--- START ---

-- ==== Sys2Proof/Machine/State.lean ====
section
/-! DEFINITION. The state of the package as plain data, and the state after reset. Each field's docstring names the
rule of spec/ it comes from; INVENTORY.md lists them all. Fields marked MODEL are the model's own. -/

namespace Sys2Proof.Machine

/-- Reasons a step stops with a fault. -/
inductive Fault where
  /-- Raised by `exec` of an instruction of a stream when `turn` names no agent of that stream; `step` never
  reaches it, since it sets the turn before it fetches. The model's own; safe. -/
  | noAgent
  deriving DecidableEq, Repr

/-- Reasons a step is refused. -/
inductive Refusal where
  /-- Raised by an arm of `exec` that has no meaning yet; safe. -/
  | notModelled (mnemonic : String)
  deriving DecidableEq, Repr

/-! ## What moves next (MODEL) -/

/-- Who performs the current instruction: an access stream, a part of a gang's split table (16 is the converged
gang), or no stream. MODEL. -/
inductive Turn where
  | idle
  | stream (tid : Nat)
  | lane (tid g part : Nat)
  deriving DecidableEq, Repr

/-- One entry of the plan: `dt` cycles pass, then an agent issues or an event takes place. MODEL. -/
inductive Act where
  | stream (dt tid : Nat)
  | lane (dt tid g part : Nat)
  | event (dt : Nat) (i : Instr)
  deriving DecidableEq, Repr

/-! ## Barriers, rings, queues, records (spec/02) -/

/-- A team or cluster barrier (spec/02 R59). -/
structure Barrier where
  expArr : BitVec 16
  arr : BitVec 16
  expBytes : BitVec 32
  rcvBytes : BitVec 32
  phase : Bool
  fault : Bool
  deriving DecidableEq, Repr

/-- The start state of a barrier (spec/01 R26, R29). -/
def Barrier.start : Barrier := ⟨0, 0, 0, 0, false, false⟩

/-- A grid barrier (spec/02 R59, spec/01 R29). -/
structure GridBarrier where
  expArr : Nat
  arr : Nat
  phase : Bool
  deriving DecidableEq, Repr

/-- A ring (spec/02 R62). -/
structure Ring where
  first : Nat
  n : Nat
  base : U64
  slot : Nat
  head : BitVec 8
  tail : BitVec 8
  deriving DecidableEq, Repr

/-- A queue entry (spec/02 R52). -/
inductive QEntry where
  | bcast (v : U32)
  | vec (vs : List U32)
  deriving DecidableEq, Repr

/-- A queue: entries oldest first with the cycle each was pushed in, and the cycles of the latest pops
(spec/02 R52, R54). -/
structure Queue where
  entries : List (Nat × QEntry)
  pops : List Nat
  deriving DecidableEq, Repr

/-- An event record (spec/02 R64) with the cycle of its event and the operation that it reports, by which records of one
cycle and kind are ordered (R65), and the cycle it was posted in (R204). -/
structure EvRec where
  cycle : Nat
  op : Nat
  word0 : U64
  value0 : U64
  value1 : U64
  time : U64
  posted : Nat
  deriving DecidableEq, Repr

/-! ## Traps -/

/-- A raised trap: cause, detail, address, lanes, the trapping instruction and the return point
(spec/14 R332, R336). -/
structure Trap where
  cause : Nat
  detail : Nat
  haddr : U64
  hmask : LaneMask
  pc : U64
  resume : U64
  deriving DecidableEq, Repr

/-- Why an agent is frozen: a trap (spec/14 R338, R340), with whether its frame was written, or a violation
(spec/15 R371) by its code. -/
inductive Frozen where
  | trap (part : Nat) (t : Trap) (framed : Bool) (token : Nat)
  | violation (code : Nat) (token : Nat)
  deriving DecidableEq, Repr

/-! ## Memory accesses in flight (spec/05 R124) -/

/-- What an access does at a location. The atomic's function has the codes of spec/09 R248; 9 is compare and swap. -/
inductive AccOp where
  | load
  | store
  | atom (fn : Nat) (ret : Bool)
  deriving DecidableEq, Repr

/-- The part of an access that one lane performs (lane 0 for an access stream): its virtual address, the memory key
it was translated to, its operand, the expected value of a compare and swap, and which register of the destination
group it fills (a 16-byte access has two units, spec/05 R119). -/
structure MUnit where
  lane : Nat
  word : Nat
  va : U64
  key : Nat
  data : Nat
  cmp : Nat
  deriving DecidableEq, Repr

/-- A memory access that has issued; `units` holds what is still to be performed. `mask` holds the lanes of the
issuing fragment, by which order is judged (spec/05 R124 to R128); `wide` the lanes that have come to follow it since: from
an access number on, these lanes (a fusion, the start of a later part). `pc` is the instruction's address. `dst` is the first destination register,
`words` their number; `kv` is the pool and block a `kvst` resolved into; `full` holds the sectors that the instruction
writes whole (spec/17 R392). -/
structure Access where
  id : Nat
  pc : U64
  op : AccOp
  size : Nat
  mask : LaneMask
  wide : List (Nat × LaneMask)
  units : List MUnit
  acq : Bool
  rel : Bool
  dst : Option Nat
  words : Nat
  tok : Option (Bool × Nat)
  kv : Option (Nat × Nat)
  full : List Nat
  deriving DecidableEq, Repr

/-- A fence that still orders accesses: its kind (0 acquire, 1 release, 2 full), and its number and lanes as an access has
them. -/
structure Fence where
  id : Nat
  kind : Nat
  mask : LaneMask
  wide : List (Nat × LaneMask)
  deriving DecidableEq, Repr

/-- An entry of an agent's program order: an access or a fence. -/
inductive AccEntry where
  | mem (a : Access)
  | fence (f : Fence)
  deriving DecidableEq, Repr

/-! ## Standing waits (spec/01 R37; spec/08 R202; spec/09 R252, R253) -/

/-- What ended a standing barrier wait: the phase flipped, FAULT was set, or the TRYWAIT interval of a `btry` ran out,
whichever was first. -/
inductive WaitEnd where
  | flipped
  | faulted
  | expired
  deriving DecidableEq, Repr

/-! ## The access stream (spec/01 R26, spec/02 R45) -/

/-- What an access stream waits for (spec/01 R37). `bar` is the wait of `bwait` or `gbar`: selector 0 to 15 a team
barrier, 16 to 23 a cluster barrier, 24 and 25 a grid barrier. -/
inductive SWait where
  | none
  | bar (sel : Nat) (phase : Bool) (ended : Option WaitEnd)
  | btry (sel : Nat) (parity : Bool) (since pd : Nat) (ended : Option WaitEnd)
  | syscall (token since : Nat)
  | held (token : Nat)
  | kv (req : Nat)
  | afence (upTo : Nat)
  | unwinding
  deriving DecidableEq, Repr

/-- One access stream. -/
structure Stream where
  /-- s1 to s63, sparse with default 0 (spec/02 R45). -/
  regs : List (Nat × U64)
  /-- poisoned scalar registers (R46). -/
  rpoison : List Nat
  /-- sp1 to sp7 in bits 1 to 7 (R45). -/
  sp : BitVec 8
  pc : U64
  /-- handler mode (spec/14 R331). -/
  handler : Bool
  exited : Bool
  frozen : Option Frozen
  /-- a trap raised and not yet delivered (spec/14 R335). -/
  trap : Option Trap
  wait : SWait
  /-- an answer FAIL to a held access, to be raised (spec/14 R345): address and lanes. -/
  failed : Option U64
  /-- accesses and fences in program order (spec/05 R124). -/
  acc : List AccEntry
  /-- cycle of its last issue, promotion, and the cycle from which it has stood ready while others were served
  (spec/15 R367). -/
  since : Nat
  promoted : Bool
  waited : Option Nat
  deriving DecidableEq, Repr

/-! ## Gangs -/

/-- A split-table entry (spec/06 R141). KIND 0 is a free entry. Beside the fields of R141: `fused` marks an entry made
running by the fusion of a split (R144), `long` a `regang` with a trailing literal at which a parted entry waits
(R149), `orig` the lanes the part was formed with, those that have exited since among them (R127, R128). -/
structure Entry where
  pc : BitVec 54
  mask : LaneMask
  rpc : BitVec 54
  kind : Nat
  state : Nat
  parent : Nat
  tset : Bool
  fmt : U32
  fused : Bool
  long : Bool
  orig : LaneMask
  deriving DecidableEq, Repr

/-- A free entry: all zero (spec/14 R336). -/
def Entry.free : Entry := ⟨0, 0, 0, 0, 0, 0, false, 0, false, false, 0⟩

/-- What a fragment waits for (spec/01 R37). -/
inductive LWait where
  | none
  | bar (sel : Nat) (phase : Bool) (ended : Option WaitEnd)
  | btry (sel : Nat) (parity : Bool) (since pd : Nat) (next : U64) (tok : Option (Bool × Nat)) (ended : Option WaitEnd)
  | held (token : Nat)
  | kv (req : Nat)
  deriving DecidableEq, Repr

/-- A `bra` that waits, without speculation, for its condition to resolve (spec/06 R151): the instruction, the address
after it and its token. -/
structure PendBranch where
  ins : LW
  next : U64
  tok : Option (Bool × Nat)
  deriving DecidableEq, Repr

/-- An instruction of a speculation window (spec/06 R152): its address, its executions, the identifier of what it leaves
outstanding, whether it reads memory, and the FPSTAT flags of each of its lanes. -/
structure WinIns where
  pc : U64
  execs : Nat
  id : Nat
  load : Bool
  flags : List (Nat × U32)
  deriving DecidableEq, Repr

/-- A register value in the speculative write-back buffer (spec/06 R152): the identifier of the instruction that wrote it,
the register's key, the value and its poison bit. -/
structure BufVal where
  id : Nat
  key : Nat
  val : U32
  poison : Bool
  deriving DecidableEq, Repr

/-- A speculation window (spec/06 R151 to R155): the part whose `bra` it follows; the address, instruction, following
address and token of the `bra`; the lanes F; the predicted lanes P and whether they run the taken path; the window's
instructions, oldest first; the speculative write-back buffer, oldest value first; the lanes in which the instruction at
the part's PC met a fault, with the rank of the check that failed and the trap (none: a page or protection fault, a violation
or poison, met again when the instruction issues after resolution); and, once the condition has resolved to A with lanes wrongly omitted, A and the
number of instructions replayed. -/
structure Window where
  part : Nat
  pc : U64
  ins : LW
  next : U64
  tok : Option (Bool × Nat)
  lanesF : LaneMask
  lanesP : LaneMask
  taken : Bool
  issued : List WinIns
  buf : List BufVal
  held : List (Nat × Nat × Option Trap)
  replay : Option (LaneMask × Nat)
  deriving DecidableEq, Repr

--- END ---

- Brief -
Each line of the material that contains the string "identifier" has to be copied out.

- Solution below -
/-- An instruction of a speculation window (spec/06 R152): its address, its executions, the identifier of what it leaves
/-- A register value in the speculative write-back buffer (spec/06 R152): the identifier of the instruction that wrote it,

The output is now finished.